Kategori
Uncategorized

Book Summary: "The Knight in Rusty Armor" by Robert Fisher

Buku yang ditulis 30 tahun lalu itu memuat Forward yang merangkumnya dengan baik: Ini adalah cerita ringan tentang seorang kesatria putus asa yang mencari dirinya sendiri. Perjalanannya mencerminkan perjalanan kita – penuh dengan harapan dan keputusasaan, keyakinan dan kekecewaan, tawa dan air mata. Siapa pun yang pernah bergumul dengan makna hidup dan cinta akan menemukan kebijaksanaan dan kebenaran yang mendalam saat fantasi indah ini terungkap. “The Knight” adalah sebuah pengalaman yang akan memperluas pikiran Anda, menyentuh hati Anda, dan memelihara jiwa Anda.

Buku ini direkomendasikan kepada saya oleh seorang rekan pelatih bisnis yang sering menggunakannya saat bekerja dengan kliennya. Ini adalah bacaan singkat, tetapi saya menyarankan Anda untuk tidak membacanya terlalu cepat, karena Anda mungkin melewatkan beberapa pelajaran dan ide luar biasa yang terkandung di dalamnya.

Berikut ringkasan ceritanya, termasuk beberapa poin dan pelajaran utamanya (dari sudut pandang saya):

Bab 1 – Dilema Kesatria

Meskipun dia menganggap dirinya sebagai pria yang baik, baik hati, dan penyayang (misalnya, dia melawan musuh yang jahat, kejam, dan penuh kebencian; dia membunuh naga; dan menyelamatkan gadis-gadis cantik dalam kesusahan), dia ingin menjadi seorang ksatria nomor dalam. kerajaan dan dengan demikian ia tidak pernah puas. Sayangnya, dia mengabaikan istri dan putranya karena dia sedang pergi berperang atau disibukkan dengan urusan kesatria ketika dia di rumah.

Dia menjadi sangat menyukai senjatanya sehingga dia selalu memakainya di kastil mereka (bahkan saat makan malam dan di tempat tidur) dan itu mulai menjadi satu-satunya identitasnya.

Ksatria menghadapi dilema ketika istrinya mengancam akan membawa putra mereka dan pergi jika dia tidak mau melepas baju besinya (agar dia bisa melihat siapa dia sebenarnya). Dia tidak ingin kehilangan keluarganya, dia pergi untuk melepas helmnya tetapi dia tidak bergerak. Ketika pandai besi setempat juga tidak bisa menghapusnya, ksatria itu tahu dia harus mencari bantuan dari negeri lain, dalam bentuk Merlin si penyihir.

Bab 2 – Ke Hutan Merlin

Ksatria itu mencari di hutan selama berbulan-bulan mencari Merlin, tetapi tidak berhasil. Dia kehilangan harapan dan kepercayaan diri ketika akhirnya menemukan Merlin duduk di hutan, dikelilingi oleh binatang hutan. Ketika ksatria berkata bahwa dia sedang mencari Merlin dan hilang selama berbulan-bulan, Merlin mengoreksinya dengan mengatakan “sepanjang hidupmu” (bahwa dia tersesat). Ksatria itu menjawab bahwa dia tidak datang sejauh ini untuk dihina, tetapi Merlin berkomentar bahwa “Mungkin Anda selalu menganggap kebenaran sebagai penghinaan.”
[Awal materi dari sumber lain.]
theorem State.Canonical.linkCell {kind len : Nat} {reset : Bool} {data : List (Byte × Bool)} (h : s.Canonical) :
    (s.linkCell q n kind len epoch reset data).Canonical := by
  unfold State.linkCell
  extract_lets used k x pkt s1 s2 s3
  have h2 : s2.Canonical := h.wrP.qput.setQueue
  have h3 : s3.Canonical := .ite h2.qbump h2
  exact h3.countArrivals

theorem State.Canonical.linkMarker {drops : Nat} {reset : Bool} (h : s.Canonical) : (s.linkMarker q n drops reset).Canonical := h.linkCell

theorem State.Canonical.dropCell (h : s.Canonical) : (s.dropCell q n).Canonical := by
  unfold State.dropCell
  extract_lets x
  split
  · exact h.setQueue
  · split
    · exact .ite h.setQueue (.ite h.linkMarker h.setQueue)
    · exact .ite h.linkMarker h.setQueue

theorem State.Canonical.arriveCell {first : Bool} {data : List (Byte × Bool)} (h : s.Canonical) :
    (s.arriveCell q n first epoch data).Canonical := by
  unfold State.arriveCell
  extract_lets x
  split
  · exact h
  · split
    · exact h.setQueue
    · split
      · exact h.freeListError
      · split
        · exact h.setQueue.queueError
        · exact .ite h.dropCell h.linkCell

theorem State.Canonical.closeLength {len : Nat} (h : s.Canonical) : (s.closeLength q n len).Canonical := by
  unfold State.closeLength
  extract_lets +onlyGivenNames x
  split
  · exact h
  · extract_lets cells s1
    have h1 : s1.Canonical := h.setQueue.countArrivals
    exact .ite h1.addCounter h1

theorem State.Canonical.sendStream (h : s.Canonical) : (s.sendStream m).Canonical := h.same
theorem State.Canonical.returnCredits {k : Nat} (h : s.Canonical) : (s.returnCredits q n k).Canonical := .ite h (.ite h.qput h.sendStream)

theorem State.Canonical.freeCells {k : Nat} (h : s.Canonical) : (s.freeCells q n k).Canonical := by
  unfold State.freeCells
  extract_lets +onlyGivenNames x k
  split
  · exact h
  · extract_lets s1 s2
    have h2 : s2.Canonical := h.setQueue.qput.returnCredits
    exact .ite h2.setQueue.linkMarker h2

theorem State.Canonical.qpPush (h : s.Canonical) : (s.qpPush c p).Canonical := by
  unfold State.qpPush
  extract_lets q k data s0 pkt cells first s1 s2 epoch
  have h0 : s0.Canonical := h.pathRead
  have h1 : s1.Canonical := .ite h0 h0.qput
  have h2 : s2.Canonical := .ite h1.qput h1
  exact .ite h2.arriveCell h2.sendStream

theorem State.Canonical.qpPop (h : s.Canonical) : (s.qpPop c p).Canonical := by
  unfold State.qpPop
  extract_lets +onlyGivenNames q n x
  split
  · exact h.queueError
  · exact h
  · extract_lets s0 s1 auto x1 s2 s3 s4
    have h0 : s0.Canonical := .ite h h.pathRead
    have h2 : s2.Canonical := h0.wrP.setQueue
    have h3 : s3.Canonical := .ite h2.freeCells h2
    have h4 : s4.Canonical := h3.addFlights
    exact .ite h4.addCounter h4

theorem State.Canonical.qpOpen (h : s.Canonical) : (s.qpOpen c p).Canonical := h.qput.qput

theorem State.Canonical.qpClose (h : s.Canonical) : (s.qpClose c p).Canonical := by
  unfold State.qpClose
  extract_lets len s1
  have h1 : s1.Canonical := h.qput.qput
  exact .ite h1.closeLength h1.sendStream

theorem State.Canonical.qpMark (h : s.Canonical) : (s.qpMark c p).Canonical := by
  unfold State.qpMark
  extract_lets n x
  split
  · exact h.queueError
  · exact h.setQueue

theorem State.Canonical.qpRewind (h : s.Canonical) : (s.qpRewind c p).Canonical := by
  unfold State.qpRewind
  extract_lets n x
  split
  · exact h.queueError
  · exact h.setQueue

theorem State.Canonical.qpRelease (h : s.Canonical) : (s.qpRelease c p).Canonical := by
  unfold State.qpRelease
  extract_lets n x
  split
  · exact h.queueError
  · exact .ite h.freeListError h.setQueue.freeCells

theorem State.Canonical.qpIssue (h : s.Canonical) : (s.qpIssue c v).Canonical := by
  unfold State.qpIssue
  extract_lets p
  split
  · exact h.qpPush
  · exact h.qpPop
  · exact h.qpOpen
  · exact h.qpClose
  · exact h.qpMark
  · exact h.qpRewind
  · exact h.qpRelease
  · exact h

theorem State.Canonical.staleToken {tok : Nat} (h : s.Canonical) : (s.staleToken q tok epoch).Canonical := .ite h h.qput.notify
theorem State.Canonical.takeStream (h : s.Canonical) : (s.takeStream m).Canonical := h.same

theorem State.Canonical.ringDelivery (h : s.Canonical) : (s.ringDelivery m).Canonical :=
  .ite h.qbump.staleToken (.ite h (.ite h.cbump.notify h.wrP.cput.cput.addCounter))

theorem State.Canonical.cellMessage (h : s.Canonical) : (s.cellMessage m).Canonical :=
  .ite h.takeStream.ringDelivery (.ite h.takeStream.qbump.staleToken h.takeStream.arriveCell)

theorem State.Canonical.closeArrives (h : s.Canonical) : (s.closeArrives m).Canonical :=
  .ite h.takeStream.qbump.staleToken (.ite h.takeStream h.takeStream.closeLength)

theorem State.Canonical.creditArrives (h : s.Canonical) : (s.creditArrives m).Canonical :=
  .ite h.takeStream.qbump.staleToken (.ite h.takeStream h.takeStream.qput)
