-- ==== Sys2Proof/Laws/Buffer.lean ====
section
/-! SUPPORT. The delta buffer: reads after a write, and the canonical form that every operation keeps (10_state.md R26). -/

namespace Sys2Proof.Machine

/-- At the end of the entries, writing appends. -/
theorem putDelta_length_eq (ds : List Word) (d : Word) : putDelta ds ds.length d = ds ++ [d] := by
  simp [putDelta]

/-- After a write at `i` the buffer has `i + 1` entries. -/
theorem length_putDelta (ds : List Word) (i : Nat) (d : Word) : (putDelta ds i d).length = i + 1 := by
  simp only [putDelta, List.length_append, List.length_take, List.length_replicate, List.length_singleton]
  omega

/-- The entry that was written. -/
theorem readDelta_putDelta_self (ds : List Word) (i : Nat) (d : Word) : readDelta (putDelta ds i d) i = d := by
  have h : (ds.take i ++ List.replicate (i - ds.length) (0 : Word)).length = i := by
    simp only [List.length_append, List.length_take, List.length_replicate]
    omega
  rw [readDelta, putDelta, List.getD_eq_getElem?_getD, List.getElem?_append_right (le_of_eq h), h]
  simp

/-- An entry below the one that was written. -/
theorem readDelta_putDelta_lt (ds : List Word) {i j : Nat} (d : Word) (hj : j < i) :
    readDelta (putDelta ds i d) j = readDelta ds j := by
  simp only [readDelta, putDelta, List.getD_eq_getElem?_getD]
  rw [List.getElem?_append_left (by simp; omega)]
  by_cases h : j < ds.length
  · rw [List.getElem?_append_left (by simp; omega), List.getElem?_take_of_lt hj]
  · rw [List.getElem?_append_right (by simp; omega), List.getElem?_replicate]
    simp only [List.length_take]
    rw [if_pos (by omega), List.getElem?_eq_none (by omega)]
    rfl

/-- The canonical form as an equation. -/
theorem bufferWf_iff (s : State) : bufferWf s = true ↔ s.deltas.length = s.count.toNat := by
  simp [bufferWf]

/-- Emptying the buffer gives the canonical form. -/
theorem bufferWf_emptyBuffer (s : State) : bufferWf (emptyBuffer s) = true := rfl

/-- Cleanup gives it. -/
theorem bufferWf_cleanup (s : State) : bufferWf (cleanup s) = true := rfl

/-- Starting a cycle gives it. -/
theorem bufferWf_startCycle (now : Word) (s : State) : bufferWf (startCycle now s) = true := rfl

/-- The capacity is at most 256 (00_scope.md R5). -/
theorem capacity_le (c : Config) : capacity c ≤ 256 := by
  have := c.preamble.isLt
  simp only [capacity, preambleCount, dataCount]
  omega

/-- The capacity is at least 80 (00_scope.md R5). -/
theorem le_capacity (c : Config) : 80 ≤ capacity c := by
  simp only [capacity, dataCount]
  omega

/-- Below the capacity the 16-bit count does not wrap. -/
theorem count_succ_toNat (s : State) (h : s.count.toNat < capacity s.cfg) :
    (s.count + 1).toNat = s.count.toNat + 1 := by
  have := capacity_le s.cfg
  rw [BitVec.toNat_add]
  simp
  omega

/-- Recording a delta below the capacity gives the canonical form. -/
theorem bufferWf_recordDelta (now : Word) (s : State) (h : s.count.toNat < capacity s.cfg) :
    bufferWf (recordDelta now s) = true := by
  rw [bufferWf_iff, recordDelta_deltas, recordDelta_count, length_putDelta, count_succ_toNat s h]

end Sys2Proof.Machine
end

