/-- READING stands at offset 0x014. -/
@[simp] theorem readRegister_reading : readRegister s 0x014#11 = s.temp ++ s.hum := rfl

/-- LAST_EDGE stands at offset 0x018. -/
@[simp] theorem readRegister_lastEdge : readRegister s 0x018#11 = s.lastEdge := rfl

/-- PARAM as a number: neither half overflows its 16 bits. -/
theorem readRegister_param_ofNat :
    readRegister s 0x01C#11 = BitVec.ofNat 32 (s.cfg.preamble.val * 65536 + (s.cfg.preamble.val + 80)) := by
  have hp := s.cfg.preamble.isLt
  rw [readRegister_param]
  apply BitVec.eq_of_toNat_eq
  rw [BitVec.toNat_append, ← Nat.shiftLeft_add_eq_or_of_lt (BitVec.isLt _), Nat.shiftLeft_eq]
  simp (disch := omega) only [BitVec.toNat_ofNat, preambleCount, capacity, dataCount, Nat.mod_eq_of_lt]

/-- The offset of DELTA[i] does not wrap. -/
theorem toNat_deltaOffset (i : Fin 256) : (BitVec.ofNat 11 (0x100 + 4 * i.val)).toNat = 0x100 + 4 * i.val := by
  rw [BitVec.toNat_ofNat]
  omega

/-- It names index `i`. -/
theorem deltaIndex?_deltaOffset (i : Fin 256) :
    deltaIndex? (BitVec.ofNat 11 (0x100 + 4 * i.val)) = some i.val := by
  rw [deltaIndex?, toNat_deltaOffset, if_pos (by omega), Option.some_inj]
  omega

/-- DELTA[i] reads entry `i` below the count and 0 from there on. -/
theorem readRegister_delta (i : Fin 256) :
    readRegister s (BitVec.ofNat 11 (0x100 + 4 * i.val)) =
      if i.val < s.count.toNat then readDelta s.deltas i.val else 0 := by
  rw [readRegister, deltaIndex?_deltaOffset]

/-- An offset between THRESH and the DELTA window, or past that window, reads 0. -/
theorem readRegister_unmapped {addr : Offset}
    (h : (0x024 ≤ addr.toNat ∧ addr.toNat < 0x100) ∨ 0x500 ≤ addr.toNat) : readRegister s addr = 0 := by
  have hdelta : deltaIndex? addr = none := if_neg (by omega)
  have hne {k : Nat} (hk : k < 0x024) : addr ≠ BitVec.ofNat 11 k := by
    rintro rfl
    rw [BitVec.toNat_ofNat] at h
    omega
  simp [readRegister, hdelta, hne]

end

/-! ## Reads -/

/-- An aligned 32-bit read puts the register's value on the bus and changes nothing else. -/
theorem exec_busRead_of_eq {s : State} {addr : Offset} {w : Word} (ha : addr.toNat % 4 = 0)
    (hw : readRegister s addr = w) : exec (.busRead addr 4) s = .next { s with busData := some w } := by
  have haligned : aligned32 addr 4 = true := (aligned32_iff addr 4).mpr ⟨rfl, ha⟩
  simp only [exec, execBusRead, haligned, if_true, hw]

/-- Settles O35: what each class of offsets reads, put on the bus by `exec_busRead_of_eq`. -/
theorem busReadReturnsTheRegister : Obligations.BusReadReturnsTheRegister := by
  unfold Obligations.BusReadReturnsTheRegister
  intro s
  have hdelta (i : Fin 256) : (BitVec.ofNat 11 (0x100 + 4 * i.val)).toNat % 4 = 0 := by
    rw [toNat_deltaOffset]
    omega
  exact ⟨exec_busRead_of_eq rfl (readRegister_cmd s), exec_busRead_of_eq rfl (readRegister_status s),
    exec_busRead_of_eq rfl (readRegister_count s), exec_busRead_of_eq rfl (readRegister_data0 s),
    exec_busRead_of_eq rfl (readRegister_data1 s), exec_busRead_of_eq rfl (readRegister_reading s),
    exec_busRead_of_eq rfl (readRegister_lastEdge s), exec_busRead_of_eq rfl (readRegister_param_ofNat s),
    exec_busRead_of_eq rfl (readRegister_thresh s),
    fun i => exec_busRead_of_eq (hdelta i) (readRegister_delta s i),
    fun _ ha h => exec_busRead_of_eq ha (readRegister_unmapped s h),
    fun _ _ h => exec_busRead_busError h s⟩

end Sys2Proof.Machine

/-! # Rejection of CMD writes (30_encoding.md R82) -/

namespace Sys2Proof.Machine

/-! ## The fields of a CMD word as numbers -/

/-- OP is the last hexadecimal digit. -/
theorem cmdOp_toNat (v : Word) : (cmdOp v).toNat = v.toNat % 16 := by
  simp [cmdOp]

/-- RSVD is the word without that digit. -/
theorem cmdRsvd_toNat (v : Word) : (cmdRsvd v).toNat = v.toNat / 16 := by
  rw [cmdRsvd, BitVec.extractLsb'_toNat, Nat.shiftRight_eq_div_pow]
  exact Nat.mod_eq_of_lt (by omega)

/-! ## The three conditions -/

/-- The conditions under which a write of `v` to CMD is rejected, on the word's fields. -/
def CmdRejected (v : Word) (s : State) : Prop :=
  cmdRsvd v ≠ 0 ∨ 7 ≤ (cmdOp v).toNat ∨ (cmdOp v = 5 ∧ s.state ≠ .finished)

/-- The conditions on the word as a number. -/
theorem cmdRejected_iff (v : Word) (s : State) :
    CmdRejected v s ↔ 16 ≤ v.toNat ∨ 7 ≤ v.toNat % 16 ∨ (v.toNat % 16 = 5 ∧ s.state ≠ .finished) := by
  have hrsvd : cmdRsvd v ≠ 0 ↔ 16 ≤ v.toNat := by
    rw [Ne, ← BitVec.toNat_inj, cmdRsvd_toNat]
    change ¬v.toNat / 16 = 0 ↔ 16 ≤ v.toNat
    omega
  have hop : cmdOp v = 5 ↔ v.toNat % 16 = 5 := by
    rw [← BitVec.toNat_inj, cmdOp_toNat]
    rfl
  rw [CmdRejected, hrsvd, cmdOp_toNat, hop]

/-- Under any of the conditions the command word is rejected. -/
theorem performCommand_of_rejected {v : Word} {s : State} (h : CmdRejected v s) :
    performCommand v s = .next (reject s) := by
  unfold performCommand
  rcases h with hrsvd | hop | hdecode
  · rw [if_pos hrsvd]
  · rw [if_pos hop, ite_self]
  · rw [if_pos hdecode, ite_self, ite_self]

/-! ## Accepted commands clear `rej` -/

/-- The decoder's body does not touch `rej`. -/
@[simp] theorem decodeBody_rej (s : State) : (decodeBody s).rej = s.rej := by
  rcases decodeBody_cases s with ⟨_, e⟩ | ⟨_, e⟩ <;> rw [e] <;> simp

/-- Every effect of a CMD write that is not rejected starts from `accept`. -/
theorem Effect.rej_eq_false {v : Word} {s t : State} (h : Effect (.busWrite cmdOffset 4 v) s t)
    (hv : ¬CmdRejected v s) : t.rej = false := by
  cases h with
  | decodeRejected hi hf =>
    rcases hi with hi | hi <;> cases hi
    exact absurd (.inr (.inr ⟨rfl, hf⟩)) hv
  | rejected hi =>
    rcases hi with hi | ⟨_, hi⟩ | ⟨_, hi, hr⟩ <;> cases hi
    exact absurd (hr.imp_right .inl) hv
  | edge _ hi => cases hi
  | read _ hi => cases hi
  | writeIgnored _ _ hi _ h0 =>
    cases hi
    exact absurd rfl h0
  | _ => simp

/-- Outside the conditions a CMD write is performed and leaves `rej` clear. -/
theorem exec_busWrite_cmd_accepted {v : Word} {s : State} (hv : ¬CmdRejected v s) :
    ∃ t, exec (.busWrite cmdOffset 4 v) s = .next t ∧ t.rej = false := by
  obtain ⟨t, ht, heffect⟩ := performCommand_effect v s
  exact ⟨t, (exec_busWrite_cmd s v).trans ht, heffect.rej_eq_false hv⟩

/-- Settles O23: the three conditions are `CmdRejected`, and they split the CMD writes into `reject` and the effects
that start from `accept`. -/
theorem rejectionSetsOnlyRej : Obligations.RejectionSetsOnlyRej := by
  unfold Obligations.RejectionSetsOnlyRej
  refine ⟨fun v s h => ?_, fun v s h => ?_, fun _ => rfl, fun _ _ => rfl⟩
  · exact (exec_busWrite_cmd s v).trans (performCommand_of_rejected ((cmdRejected_iff v s).mpr h))
  · exact exec_busWrite_cmd_accepted (mt (cmdRejected_iff v s).mp h)

end Sys2Proof.Machine

/-! # The edge (40_edge_capture.md R100 to R102) -/

namespace Sys2Proof.Machine

/-! ## Which branch an edge takes -/

section

variable {s : State} (n : Word)

/-- An expected edge records its delta, and completes the buffer when that was the last free entry. -/
theorem captureEdge_of_expected (ht : s.triggered = true) (hc : s.count.toNat < capacity s.cfg) :
    captureEdge n s =
      if s.count.toNat + 1 = capacity s.cfg then raiseCompletion (recordDelta n s) else recordDelta n s := by
  rcases captureEdge_cases n s with ⟨_, hroom, e⟩ | ⟨_, hN, e⟩ | ⟨hf | hfull, _⟩
  · rw [e, if_neg hroom.ne]
  · rw [e, if_pos hN]
  · cases ht.symm.trans hf
  · exact absurd hc hfull.not_gt
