-- ==== Sys2Proof/Certificates/Slice0/Obligations.lean ====
section
/-! DEFINITION. The statements for the provers, from the numbered rules of spec/. -/

open Sys2Proof Sys2Proof.Machine

/-! ## Reset, waiting, serving -/

/-- 70_reset_and_hazards.md rule R190: reset, at power-on or at any other time, is one step that leaves PHASE UNINIT and ERRCODE,
BUFCNT and BITLEN 0, whatever command was in progress. -/
def Obligations.ResetLeavesUninitAndZeroCounts : Prop :=
  (State.reset.phase = .uninit ∧ State.reset.errcode = .none ∧ State.reset.bufcnt = 0 ∧ State.reset.bitlen = 0) ∧
  ∀ (s : State) (inProgress : Option Transaction) (rest : List HostEvent), s.pending = .reset inProgress :: rest →
    ∃ u, step s = .next u ∧ u.phase = .uninit ∧ u.errcode = .none ∧ u.bufcnt = 0 ∧ u.bitlen = 0

/-- 60_exceptions.md rule R174 and 70_reset_and_hazards.md rule R191: with nothing issued the engine waits and holds its state.
That the engine waits by a step that changes nothing is the model's form of it (assumption log 1). -/
def Obligations.WaitingHoldsState : Prop :=
  ∀ s : State, s.pending = [] → step s = .next s

/-- 20_memory.md rule R55 and 40_commands.md rule R104: a step serves the first transaction issued; when it decodes to a
well-formed instruction the step is `exec` of it on the state in which that transaction has left the list (assumption log 1). -/
def Obligations.StepRunsDecodedInstruction : Prop :=
  ∀ (s : State) (tr : Transaction) (i : Instr) (rest : List HostEvent),
    s.pending = .serve tr :: rest → decode tr = .instr i → i.WellFormed → step s = exec i (setPending rest s)

/-- 60_exceptions.md rules R166 and R175, of commands: no command and no read stops the engine, in any phase. Two clauses say more
than these rules and are the model's: that a state with nothing issued has a step (assumption log 1), and that an `update` term
that is not well-formed, one with a count of 5 to 7, which no command word decodes to, has a next state, the usage error
ILLEGAL_CMD (assumption log 10, DEDUCED). -/
def Obligations.EveryStepAnswers : Prop :=
  (∀ s : State, ∃ u, step s = .next u) ∧ ∀ (i : Instr) (s : State), ∃ u, exec i s = .next u

/-- 20_memory.md rule R55: serving the transactions of well-formed instructions one step each, through the port, is executing
the instructions in that order (the list of what the host issues is the model's: assumption log 1). -/
def Obligations.PortServesInOrder : Prop :=
  ∀ (is : List Instr) (rest : List HostEvent) (s : State), (∀ i ∈ is, i.WellFormed) →
    s.pending = is.map (fun i => HostEvent.serve (encode i)) ++ rest →
    Host.Core.run Sys2Proof.core is.length s = execSeq is (setPending rest s)

/-! ## Encoding -/

/-- 30_encoding.md rules R71, R79 and R80: decoding what the encoder writes gives the instruction back, for every instruction
and every value of its operands. -/
def Obligations.DecodeOfEncodeIsIdentity : Prop :=
  ∀ i : Instr, i.WellFormed → decode (encode i) = .instr i

/-- The other direction: what the decoder reads is well-formed, and encoding it gives back the read, or the command word with
the data word where the command is an UPDATE (INIT and FINAL ignore theirs, rule R77). -/
def Obligations.EncodeOfDecodeGivesBackTheCommand : Prop :=
  ∀ (tr : Transaction) (i : Instr), decode tr = .instr i → i.WellFormed ∧
    (∀ raddr, tr = .read raddr → encode i = tr) ∧
    (∀ cmd data, tr = .command cmd data → ∃ data', encode i = .command cmd data' ∧
      (∀ cnt d, i = .update cnt d → d = data ∧ data' = data))

/-- 30_encoding.md rule R75: the legality predicate in the rule's own words, on CMD's bits; a legal command decodes to INIT,
UPDATE(CNT, bytes) or FINAL as its OP says, whatever DATA is, and a command that is not legal decodes to ILLEGAL. -/
def Obligations.LegalityPredicate : Prop :=
  ∀ cmd data : Word,
    let op := cmd.extractLsb' 0 4
    let cnt := cmd.extractLsb' 4 3
    let rsv := cmd.extractLsb' 7 25
    if rsv = 0 ∧ ((op = 1 ∧ cnt = 0) ∨ (op = 2 ∧ cnt ≤ 4) ∨ (op = 3 ∧ cnt = 0)) then
      legalCmd cmd = true ∧
      decode (.command cmd data) =
        .instr (if op = 1 then .init else if op = 2 then .update cnt data else .final)
    else legalCmd cmd = false ∧ ∃ why, decode (.command cmd data) = .illegal why

/-- 30_encoding.md rule R79: the complete set of legal command words, DATA being any word; every other CMD value is illegal. -/
def Obligations.LegalCommandWords : Prop :=
  ∀ cmd data : Word,
    if cmd = 0x00000001 then decode (.command cmd data) = .instr .init
    else if cmd = 0x00000002 then decode (.command cmd data) = .instr (.update 0 data)
    else if cmd = 0x00000012 then decode (.command cmd data) = .instr (.update 1 data)
    else if cmd = 0x00000022 then decode (.command cmd data) = .instr (.update 2 data)
    else if cmd = 0x00000032 then decode (.command cmd data) = .instr (.update 3 data)
    else if cmd = 0x00000042 then decode (.command cmd data) = .instr (.update 4 data)
    else if cmd = 0x00000003 then decode (.command cmd data) = .instr .final
    else ∃ why, decode (.command cmd data) = .illegal why

/-- 30_encoding.md rule R76 with 60_exceptions.md rule R163: the illegal commands are those the rule lists, and each is the
usage error ILLEGAL_CMD in every phase: PHASE becomes FAULT, ERRCODE keeps a first cause, and nothing else changes. -/
def Obligations.IllegalCommandIsUsageError : Prop :=
  ∀ (s : State) (cmd data : Word) (rest : List HostEvent), s.pending = .serve (.command cmd data) :: rest →
    (cmd.extractLsb' 0 4 = 0 ∨ 4 ≤ cmd.extractLsb' 0 4 ∨ cmd.extractLsb' 7 25 ≠ 0 ∨
      (cmd.extractLsb' 0 4 = 2 ∧ 5 ≤ cmd.extractLsb' 4 3) ∨
      ((cmd.extractLsb' 0 4 = 1 ∨ cmd.extractLsb' 0 4 = 3) ∧ cmd.extractLsb' 4 3 ≠ 0) ↔ legalCmd cmd = false) ∧
    (legalCmd cmd = false →
      step s = .next { s with
        pending := rest
        phase := .fault
        errcode := if s.phase = .fault then s.errcode else .illegalCmd })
Ksatria itu marah sekarang dan ingin pergi, tetapi berat senjata itu membuatnya terlalu lemah untuk menaiki kudanya dan pergi. Merlin berkata bahwa ini beruntung karena “Seseorang tidak dapat berlari dan juga belajar. Seseorang harus tinggal di satu tempat untuk sementara waktu.” Merlin kemudian memberi tahu ksatria itu bahwa dia tidak dilahirkan dengan senjata itu dan alasan dia meletakkannya di tempat pertama adalah karena dia sangat ketakutan. Ksatria itu menjawab bahwa dia mengenakan baju besi untuk perlindungan dan “untuk membuktikan bahwa saya adalah seorang ksatria yang baik, baik hati, dan penyayang.” “Jika kamu benar-benar baik, baik hati, dan penyayang, mengapa kamu harus membuktikannya?” Merlin bertanya. Ksatria itu kemudian bertanya “Mengapa kamu selalu menjawab satu pertanyaan dengan pertanyaan lain?” yang dijawab Merlin, “Dan mengapa Anda selalu mencari jawaban atas pertanyaan Anda dari orang lain?”

Bab 3 – Jalan Kebenaran

Merlin mengirim ksatria dalam perjalanannya ke jalan baru, mengatakan bahwa “Orang-orang sering tidak mengetahui jalan yang mereka jalani” dan mengingatkannya akan tujuannya: untuk menyingkirkan senjatanya. Jalan baru ini, Jalan Kebenaran, tampak sempit dan terjal bagi sang Ksatria, dan meskipun dia tidak yakin itu layak untuk didaki, dia tahu dia harus mencobanya. Merlin setuju, dengan mengatakan, “Keputusanmu untuk mengambil jalan yang tidak diketahui sambil dibebani dengan senjata berat membutuhkan keberanian.” Ketika Merlin menyebutkan bahwa di puncak Jalan akan ada tiga kastil yang menghalangi jalannya, kesatria itu bersemangat, mengatakan dengan penuh kerinduan bahwa “Akan ada seorang putri di dalam setiap kastil, dan aku akan membunuh naga yang menjaganya dan menyelamatkan -” Tapi Merlin memotongnya, berkata, “Tidak ada putri di salah satu kastil ini. Kamu harus belajar menyelamatkan dirimu dulu.”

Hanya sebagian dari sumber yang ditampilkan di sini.